[Stored items]
/-- Remove every trace of a context from the cores, its translations and read-only lines too (R490). -/
def removeContext (y : Sys) (r : Run) (cid : Nat) : Run :=
  let bs := (r.blocks.filter (fun e => e.2.ctx = cid)).map (·.1)
  let ws := (r.waves.filter (fun e => bs.contains e.2.blk)).map (·.1)
  let onCore (c : Nat) (k : Core) : Core :=
    if y.partOf (dieOf c) ≠ (r.ctx cid).part then k else
    let toks := (k.accTok.filter (fun t => (r.accBlock t.2).any (fun b => b = endedBlock || bs.contains b))).map (·.1)
    { k with
      side := k.side.filter (fun e => !ws.contains (c * 24 + e.1 / 512))
      trackers := k.trackers.filter (fun t => !bs.contains t.loc.blk)
      channels := (k.channels.map (fun q => (q.1, q.2.filter (fun op => !bs.contains op.blk)))).filter (fun q => q.2 ≠ [])
      acc := k.acc.filter (fun e => !toks.contains (e.1 / 4096))
      accTok := k.accTok.filter (fun t => !toks.contains t.1)
      ctok := if k.ctok.any (fun w => ws.contains w) then none else k.ctok
      ctokPass := if k.ctok.any (fun w => ws.contains w) then none else k.ctokPass
      ctokWait := k.ctokWait.filter (fun w => !ws.contains w)
      deque := k.deque.filter (fun e => (r.launch e.1).ctx ≠ cid)
      bins := k.bins.filter (fun e => !bs.contains e.2.blk)
      tlb := k.tlb.filter (fun t => t.tenant ≠ (r.ctx cid).tenant)
      ro := [] }
  let pairs := (bs.map (fun b => pairOf (b / 4))).dedup
  let r := { r with waves := r.waves.filter (fun e => !bs.contains e.2.blk)
                    cores := r.cores.mapAll onCore
                    recent := r.recent.filter (fun x => !bs.contains x.blk)
                    blocks := r.blocks.filter (fun e => e.2.ctx ≠ cid) }
  pairs.foldl pairIdle r

/-- Every command of a tenant's queues that is not complete ends FROZEN, and the queues are unmapped (R492). -/
def freezeQueues (y : Sys) (r : Run) (part tenant : Nat) : Run :=
  (r.queues.filter (fun e => e.2.part = part && e.2.tenant = tenant)).foldl (fun r e =>
    let r := e.2.cmds.foldl (fun r c => match c.st with | .complete _ => r | _ => cmdComplete y r e.1 c 4) r
    if e.2.mapped then queueUnmap r e.1 else r) r

/-- Tickets of a context's waves, resident or saved, end (R492). -/
def endTickets (y : Sys) (r : Run) (cid : Nat) : Run :=
  let c := r.ctx cid
  let r := ((r.wavesOfCtx cid).map (·.1)).foldl (fun r w => dropTickets y r w) r
  let ts := (c.saved.flatMap (fun n => n.blocks)).flatMap (fun b => b.waves.flatMap (fun w => w.2.slot0.toList ++ w.2.slot1.toList))
  sendDue y (r.onPart c.part (fun x => { x with tickets := x.tickets.filter (fun k => !(ts.any (fun t => t.is k))) })) c.part

/-- The lock words that waves of a context hold are given back: nobody else would (R291, log entry 93). -/
def freeLocks (r : Run) (cid : Nat) : Run :=
  let ls := (r.wavesOfCtx cid).filterMap (fun e => e.2.emu.bind (fun m => m.lock))
  r.onPart (r.ctx cid).part (fun p => { p with locks := p.locks.filter (fun l => !ls.contains l) })

/-- The collectives of a context that is frozen stop, and the other members learn it (R518); their slots are free. -/
def leaveColls (r : Run) (cid : Nat) : Run :=
  let p := (r.ctx cid).part
  let r := ((r.part p).colls.filter (fun e => e.2.ctx = cid && e.2.status.isNone)).foldl (fun r e => abortPeers r p e.2 2) r
  r.onPart p (fun q => { q with colls := q.colls.filter (fun e => e.2.ctx ≠ cid) })

/-- Freeze a context (R492): capture, scrub, commands FROZEN, queues unmapped, the black box's events. -/
def freezeCtx (y : Sys) (r : Run) (cid reason : Nat) : Run :=
  let c := r.ctx cid
  if (r.ctxs.get? cid).isNone ∨ c.frozen.isSome then r else
  let all := sectionsOf y r cid (snapshot r cid true ++ c.saved) (coreSnapshot y r cid ++ c.savedCores)
  let ns := r.ns
  let r := removeContext y (freeLocks (endTickets y r cid) cid) cid
  let r := leaveColls r cid
  let r := ((r.launches.filter (fun e => e.2.ctx = cid)).map (·.1)).foldl (fun r l => launchEnd y r l 4) r
  let r := freezeQueues y r c.part c.tenant
  let bs := image ⟨c.tenant, reason, c.step, ns, r.bbNext⟩ c.capture.length.toNat all
  let ok := ownedBuffer y c.part c.capture bs.length
  let r := if ok then storeBytes r c.capture.base.toNat bs else r
  let r := (r.event 1 c.tenant 0xFFFF reason c.part).event 1 c.tenant 0xFFFF (if ok then bs.length else 0) c.part
  r.onCtx cid (fun c => { c.setStep 4 true with frozen := some reason, saved := [], savedCores := [], seals := [] })

/-- Save a context whose waves have all stopped: its blocks leave the machine, and the save area holds their sections. -/
def saveContext (y : Sys) (r : Run) (cid : Nat) : Run :=
  let r := ((r.wavesOfCtx cid).map (·.1)).foldl (settleWave y cid) r
  let c := r.ctx cid
  let ns := snapshot r cid ++ c.saved
  let ks := coreSnapshot y r cid ++ c.savedCores
  let bs := image ⟨c.tenant, 0, c.step, r.ns, r.bbNext⟩ (2 ^ 52) (sectionsOf y r cid ns ks)
  if !ownedBuffer y c.part c.saveArea bs.length then freezeCtx y r cid 1
  else
    let r := storeBytes r c.saveArea.base.toNat bs
    let r := removeContext y { r with faultq := r.faultq.map (fun x => x.rename r.blockName) } cid
    r.onCtx cid (fun c => { c.setStep c.step true with saved := ns, savedCores := ks })

/-- What the step reached does now. -/
def preemptAct (y : Sys) (r : Run) (cid : Nat) : Run :=
  let c := r.ctx cid
  if c.done ∨ c.step = 0 ∨ 4 ≤ c.step then r
  else if c.step = 1 then
    if r.blocks.any (fun e => e.2.ctx = cid) then r else r.onCtx cid (fun c => c.setStep 1 true)
  else
    let r := stopWaves r cid (fun w => w.stops c.step)
    if r.readyToSave cid then saveContext y r cid else r

/-- The burns of a context's waves end at once (R444). -/
def endAllBurns (r : Run) (cid : Nat) : Run := ((r.wavesOfCtx cid).map (·.1)).foldl endBurns r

▶ [Exercise directions]: Could you retype exactly the lines above, starting at the line that contains "tlb := k.tlb.filter" and ending at the line that contains "recent := r.recent.filter", and nothing more?

▶ [Exercise solution]:
      tlb := k.tlb.filter (fun t => t.tenant ≠ (r.ctx cid).tenant)
      ro := [] }
  let pairs := (bs.map (fun b => pairOf (b / 4))).dedup
  let r := { r with waves := r.waves.filter (fun e => !bs.contains e.2.blk)
                    cores := r.cores.mapAll onCore
                    recent := r.recent.filter (fun x => !bs.contains x.blk)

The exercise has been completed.